FamilyPath prefixScope
Exec (tools, invocations, executions, approvals) /:project_id/v1/exec/* execution
Chat templates /:project_id/v1/chat-templates/* inference (read) / management (write)
User preferences /:project_id/v1/user/preferences inference
Learnings /:project_id/v1/exec/learnings execution
Context /:project_id/v1/exec/context execution
Internal deep-think POST /:project_id/v1/internal/deep-think execution

Security Model

  • CurveZMQ encryption, every ZMQ frame between router and XEM is encrypted with Curve25519.
  • Manifest-as-allowlist, the router rejects tool names the XEM did not declare in its capability manifest (see error codes for the rejection codes emitted by the exec dispatch path).
  • Approval gates, destructive and irreversible operations require human approval by default.
  • Four-layer rate limiting, per-agent, per-workspace, per-tool, and per-user caps prevent runaway execution.
  • Audit logging, invocation rows are written to execution_audit_log, with foreign keys linking the associated approval and execution records.
  • Scope enforcement, API key scopes are checked at the middleware level before any handler code runs.

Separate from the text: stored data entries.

-- ==== Sys2Proof/Laws/State.lean ====
section
/-! SUPPORT. One lemma per field of State for each operation that updates it, all true by rfl. -/

namespace Sys2Proof.Laws

open Sys2Proof.Machine

variable (s : State)

/-! ## pokeData -/

@[simp] theorem pokeData_cfg (b : Byte) : (pokeData b s).cfg = s.cfg := rfl
@[simp] theorem pokeData_seq (b : Byte) : (pokeData b s).seq = s.seq := rfl
@[simp] theorem pokeData_cch (b : Byte) : (pokeData b s).cch = s.cch := rfl
@[simp] theorem pokeData_port (b : Byte) : (pokeData b s).port = s.port := rfl
@[simp] theorem pokeData_bus (b : Byte) : (pokeData b s).bus = { s.bus with data := b, dataPoked := true } := rfl
@[simp] theorem pokeData_serial (b : Byte) : (pokeData b s).serial = s.serial := rfl
@[simp] theorem pokeData_latch (b : Byte) : (pokeData b s).latch = s.latch := rfl
@[simp] theorem pokeData_host (b : Byte) : (pokeData b s).host = s.host := rfl
@[simp] theorem pokeData_evlog (b : Byte) : (pokeData b s).evlog = s.evlog := rfl
@[simp] theorem pokeData_script (b : Byte) : (pokeData b s).script = s.script := rfl
@[simp] theorem pokeData_freeIdx (b : Byte) : (pokeData b s).freeIdx = s.freeIdx := rfl

/-! ## submit -/

@[simp] theorem submit_cfg (cw : ControlWord) : (submit cw s).cfg = s.cfg := rfl
@[simp] theorem submit_seq (cw : ControlWord) : (submit cw s).seq = { s.seq with polls := 0 } := rfl
@[simp] theorem submit_cch (cw : ControlWord) : (submit cw s).cch = s.cch := rfl
@[simp] theorem submit_port (cw : ControlWord) : (submit cw s).port = s.port := rfl
@[simp] theorem submit_bus (cw : ControlWord) : (submit cw s).bus = { s.bus with txn := s.cfg.cwCode.code cw, done := false, pending := some (actionOf cw s.bus.data), dataPoked := false } := rfl
@[simp] theorem submit_serial (cw : ControlWord) : (submit cw s).serial = s.serial := rfl
@[simp] theorem submit_latch (cw : ControlWord) : (submit cw s).latch = s.latch := rfl
@[simp] theorem submit_host (cw : ControlWord) : (submit cw s).host = s.host := rfl
@[simp] theorem submit_evlog (cw : ControlWord) : (submit cw s).evlog = s.evlog ++ [.submit (actionOf cw s.bus.data)] := rfl
@[simp] theorem submit_script (cw : ControlWord) : (submit cw s).script = s.script := rfl
@[simp] theorem submit_freeIdx (cw : ControlWord) : (submit cw s).freeIdx = s.freeIdx := rfl

/-! ## submitTx -/

@[simp] theorem submitTx_cfg (b : Byte) : (submitTx b s).cfg = s.cfg := rfl
@[simp] theorem submitTx_seq (b : Byte) : (submitTx b s).seq = { s.seq with polls := 0 } := rfl
@[simp] theorem submitTx_cch (b : Byte) : (submitTx b s).cch = s.cch := rfl
@[simp] theorem submitTx_port (b : Byte) : (submitTx b s).port = s.port := rfl
@[simp] theorem submitTx_bus (b : Byte) : (submitTx b s).bus = { txn := s.cfg.cwCode.tx, data := b, status := s.bus.status, done := false, pending := some (.tx b), dataPoked := false } := rfl
@[simp] theorem submitTx_serial (b : Byte) : (submitTx b s).serial = s.serial := rfl
@[simp] theorem submitTx_latch (b : Byte) : (submitTx b s).latch = s.latch := rfl
@[simp] theorem submitTx_host (b : Byte) : (submitTx b s).host = s.host := rfl
@[simp] theorem submitTx_evlog (b : Byte) : (submitTx b s).evlog = s.evlog ++ [.submit (.tx b)] := rfl
@[simp] theorem submitTx_script (b : Byte) : (submitTx b s).script = s.script := rfl
@[simp] theorem submitTx_freeIdx (b : Byte) : (submitTx b s).freeIdx = s.freeIdx := rfl

/-! ## setPhase -/

@[simp] theorem setPhase_cfg (p : Phase) : (setPhase p s).cfg = s.cfg := rfl
@[simp] theorem setPhase_seq (p : Phase) : (setPhase p s).seq = { s.seq with ph := p } := rfl
@[simp] theorem setPhase_cch (p : Phase) : (setPhase p s).cch = s.cch := rfl
@[simp] theorem setPhase_port (p : Phase) : (setPhase p s).port = s.port := rfl
@[simp] theorem setPhase_bus (p : Phase) : (setPhase p s).bus = s.bus := rfl
@[simp] theorem setPhase_serial (p : Phase) : (setPhase p s).serial = s.serial := rfl
@[simp] theorem setPhase_latch (p : Phase) : (setPhase p s).latch = s.latch := rfl
@[simp] theorem setPhase_host (p : Phase) : (setPhase p s).host = s.host := rfl
@[simp] theorem setPhase_evlog (p : Phase) : (setPhase p s).evlog = s.evlog := rfl
@[simp] theorem setPhase_script (p : Phase) : (setPhase p s).script = s.script := rfl
@[simp] theorem setPhase_freeIdx (p : Phase) : (setPhase p s).freeIdx = s.freeIdx := rfl
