/-- V53, V54. -/
theorem test_hexToInt :
    [0x30, 0x39, 0x41, 0x46, 0x61, 0x66].map hexToInt = [0, 9, 10, 15, 10, 15] ∧
    [0x67, 0x47, 0x71, 0x20].map hexToInt = [-1, -1, -1, -1] := by decide

/-- V55, V56. -/
theorem test_intToHex : [0, 9, 10, 15].map intToHex = [0x30, 0x39, 0x41, 0x46] ∧ byteHex 0x2A = [0x32, 0x41] := by
  decide

/-! ## READREG and the control words, one step each -/

/-- V1, first step: START is submitted, TXN is 0x00. -/
theorem test_readreg_accepts : nextIs (exec (.readreg 0x68 0x11 1) base) (fun t =>
    t.seq.ph == .wStart && t.bus.txn == 0 && t.evlog == [.submit .start] && busy t && !t.port.resValid) = true := by
  decide

/-- V35: a command while busy changes nothing. -/
theorem test_readreg_busy : nextIs (exec (.readreg 1 2 3) (pending .wSlaw 0 1)) (fun t =>
    t == pending .wSlaw 0 1) = true := by decide

/-- V1: after 0x08 the address byte 0xD0 is transmitted. -/
theorem test_start_done : nextIs (exec .cwStart (completed .wStart 0 1 0x08 0)) (fun t =>
    t.seq.ph == .wSlaw && t.bus.data == 0xD0 && t.bus.txn == 2) = true := by decide

/-- V29, position 0: status 0x10 aborts. -/
theorem test_start_mismatch : nextIs (exec .cwStart (completed .wStart 0 1 0x10 0)) (fun t =>
    t.seq.ph == .idle && resWord t == some 0x1100 && t.evlog == []) = true := by decide

/-- V2: status 0x20 at step 2 aborts, and no STOP is submitted. -/
theorem test_tx_slaw_mismatch : nextIs (exec .cwTx (completed .wSlaw 0 1 0x20 0)) (fun t =>
    t.seq.res == .err .protocolError && resWord t == some 0x1100 && t.evlog == []) = true := by decide

/-- V1: after 0x28 the repeated START is asked for. -/
theorem test_tx_reg_done : nextIs (exec .cwTx (completed .wReg 0 1 0x28 0)) (fun t =>
    t.seq.ph == .wRstart && t.bus.txn == 1 && t.evlog == [.submit .rstart]) = true := by decide

/-- V3: an odd status after the repeated START goes on with 0xD1. -/
theorem test_rstart_unvalidated : nextIs (exec .cwRstart (completed .wRstart 0 1 0x38 0)) (fun t =>
    t.seq.ph == .wSlar && t.bus.data == 0xD1) = true := by decide

/-- V3 with VALIDATE_RSTART. -/
theorem test_rstart_validated :
    nextIs (exec .cwRstart (under { cfg with validateRstart := true } (completed .wRstart 0 1 0x38 0))) (fun t =>
      t.seq.res == .err .protocolError && t.evlog == []) = true := by decide

/-- V27: a byte with 0x50 is stored and the last receive is asked for with NACK. -/
theorem test_rxAck_done : nextIs (exec .cwRxAck (completed .wData 1 3 0x50 0x22)) (fun t =>
    Memory.read t.seq.rbuf 1 == some 0x22 && t.seq.idx == 2 && t.bus.txn == 4) = true := by decide

/-- V29, position 5: the NACK status where the ACK one is expected; the byte is not stored. -/
theorem test_rxAck_mismatch : nextIs (exec .cwRxAck (completed .wData 0 2 0x58 0x19)) (fun t =>
    resWord t == some 0x1100 && Memory.read t.seq.rbuf 0 == none) = true := by decide

/-- V1, last step: `Ok([0x19])`, `res = 0x1001`. -/
theorem test_rxNack_done : nextIs (exec .cwRxNack (completed .wData 0 1 0x58 0x19)) (fun t =>
    okBytes t == [0x19] && resWord t == some 0x1001 && !busy t) = true := by decide

/-- V32: with STOP_EXPLICIT the STOP is submitted and not waited for. -/
theorem test_rxNack_stop :
    nextIs (exec .cwRxNack (under { cfg with stopExplicit := true } (completed .wData 0 1 0x58 0x19))) (fun t =>
      t.evlog == [.submit .stop] && t.bus.txn == 5 && !busy t && okBytes t == [0x19]) = true := by decide

/-- V30 with TIMEOUT_POLLS = some 3: the third poll gives Timeout, `res = 0x1200`. -/
theorem test_timeout :
    nextIs (exec .cwTx (under { cfg with timeoutPolls := some 3 }
      { pending .wSlaw 0 1 with seq := { seqAt .wSlaw 0 1 with polls := 2 } })) (fun t =>
      resWord t == some 0x1200 && !busy t) = true := by decide

/-- V31: a completion at the last allowed poll is a completion. -/
theorem test_timeout_done :
    nextIs (exec .cwTx (under { cfg with timeoutPolls := some 3 }
      { completed .wSlaw 0 1 0x18 0 with seq := { seqAt .wSlaw 0 1 with polls := 2 } })) (fun t =>
      t.seq.ph == .wReg && t.bus.data == 0x11 && t.seq.polls == 0) = true := by decide

/-- R26, R30: CW_STOP written to TXN while SEQ is idle is pending, and DONE is cleared. -/
theorem test_stop_idle : nextIs (exec .cwStop base) (fun t =>
    t.bus.pending == some .stop && !t.bus.done && t.bus.txn == 5) = true := by decide

/-- R25: a poke of TXN while SEQ waits is outside the contract. -/
theorem test_stop_busy : refusedWith .pokeWhileBusy (exec .cwStop (pending .wSlaw 0 1)) = true := by decide

/-- V51: reset in a hang drops the READREG; BUSIF's pending action stays. -/
theorem test_reset_in_hang : nextIs (runMove .rst (pending .wSlaw 0 1)) (fun t =>
    t.seq.ph == .idle && t.seq.res == .none && cmdReady t && t.evlog == [] && t.bus.pending == some (.tx 0xD0)) = true := by
  decide

/-- R38 (93 U8): CW_TX written to TXN while DONE = 0 draws a value for DATA, unless DATA was poked. -/
theorem test_tx_idle :
    nextIs (exec .cwTx base) (fun t => t.freeIdx == 1 && t.bus.txn == 2) = true ∧
    nextIs (exec .cwTx (pokeData 0x5A base)) (fun t => t.freeIdx == 0 && t.bus.pending == some (.tx 0x5A)) = true := by
  decide
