-- ==== Sys2Proof/Machine/Frames.lean ====
section
/-! DEFINITION. The wire frames as byte lists, byte 0 first: the request (spec/30_encoding.md R70, R71,
spec/41_request.md R120) and the two response layouts (R72). -/

namespace Sys2Proof.Machine

/-- The hardwired function code, "read input registers" (spec/10_state.md R29). -/
def funcCode : Byte := 0x04

/-- The two bytes of a 16-bit field, high byte first (spec/20_memory.md R51). -/
def wordBytes (w : Word16) : List Byte := [w.extractLsb' 8 8, w.extractLsb' 0 8]

/-- The 6-byte body of a request (R120). -/
def requestBody (addr : Byte) (start count : Word16) : List Byte :=
  [addr, funcCode] ++ wordBytes start ++ wordBytes count

/-- The checksum of a request's body (R120). The body is never empty. -/
def requestCrc (addr : Byte) (start count : Word16) : Word16 :=
  crcFold crcInit (requestBody addr start count)

/-- `build_request` (R120): the body and its trailer, low byte first. -/
def buildRequest (addr : Byte) (start count : Word16) : List Byte :=
  requestBody addr start count ++ trailer (requestCrc addr start count)

/-- The 8 bytes of a request frame with the fields given, byte 0 first (R70). -/
def requestFrameBytes (f : RequestFrame) : List Byte :=
  requestBody f.addr f.start f.count ++ [f.crcLo, f.crcHi]

/-- The three header bytes of a response (spec/20_memory.md R58). -/
def headerBytes (h : BitVec 24) : List Byte :=
  [h.extractLsb' 16 8, h.extractLsb' 8 8, h.extractLsb' 0 8]

/-- The 11 bytes of a three-register response (R72). -/
def responseN3Bytes (r : ResponseN3) : List Byte :=
  headerBytes r.header ++ wordBytes r.volt ++ wordBytes r.currLo ++ wordBytes r.currHi ++ [r.crcLo, r.crcHi]

/-- The 25 bytes of a ten-register response (R72). -/
def responseN10Bytes (r : ResponseN10) : List Byte :=
  headerBytes r.header ++ wordBytes r.volt ++ wordBytes r.currLo ++ wordBytes r.currHi
    ++ wordBytes r.powerLo ++ wordBytes r.powerHi ++ wordBytes r.energyLo ++ wordBytes r.energyHi
    ++ wordBytes r.freq ++ wordBytes r.factor ++ wordBytes r.tenth ++ [r.crcLo, r.crcHi]

end Sys2Proof.Machine
end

The exec dispatch path applies a two-tier check: an umbrella execution scope at the middleware mount, then a per-tool scope evaluated by the exec scope validator before the call reaches the XEM.
  • Enrollment refresh, /v1/enroll/refresh verifies the XEM token signature inline (no middleware) using a grace-window check; all other XEM-facing routes sit behind the scope middleware stack.

Getting Started

To begin working with XEM execution management:

  1. Ensure your API key has the execution scope enabled.
  2. Browse available tools with xeroctl exec tools or GET /:project_id/v1/exec/tools.
  3. Invoke a tool with xeroctl exec invoke --workspace <wid> --tool kubectl.get --args '{"resource":"pods","namespace":"default"}' or POST /:project_id/v1/exec/invocations.
  4. Monitor execution with xeroctl exec watch <invocation-id> or poll GET /:project_id/v1/exec/invocations/:id.
  5. Configure approval policies per workspace to gate destructive operations.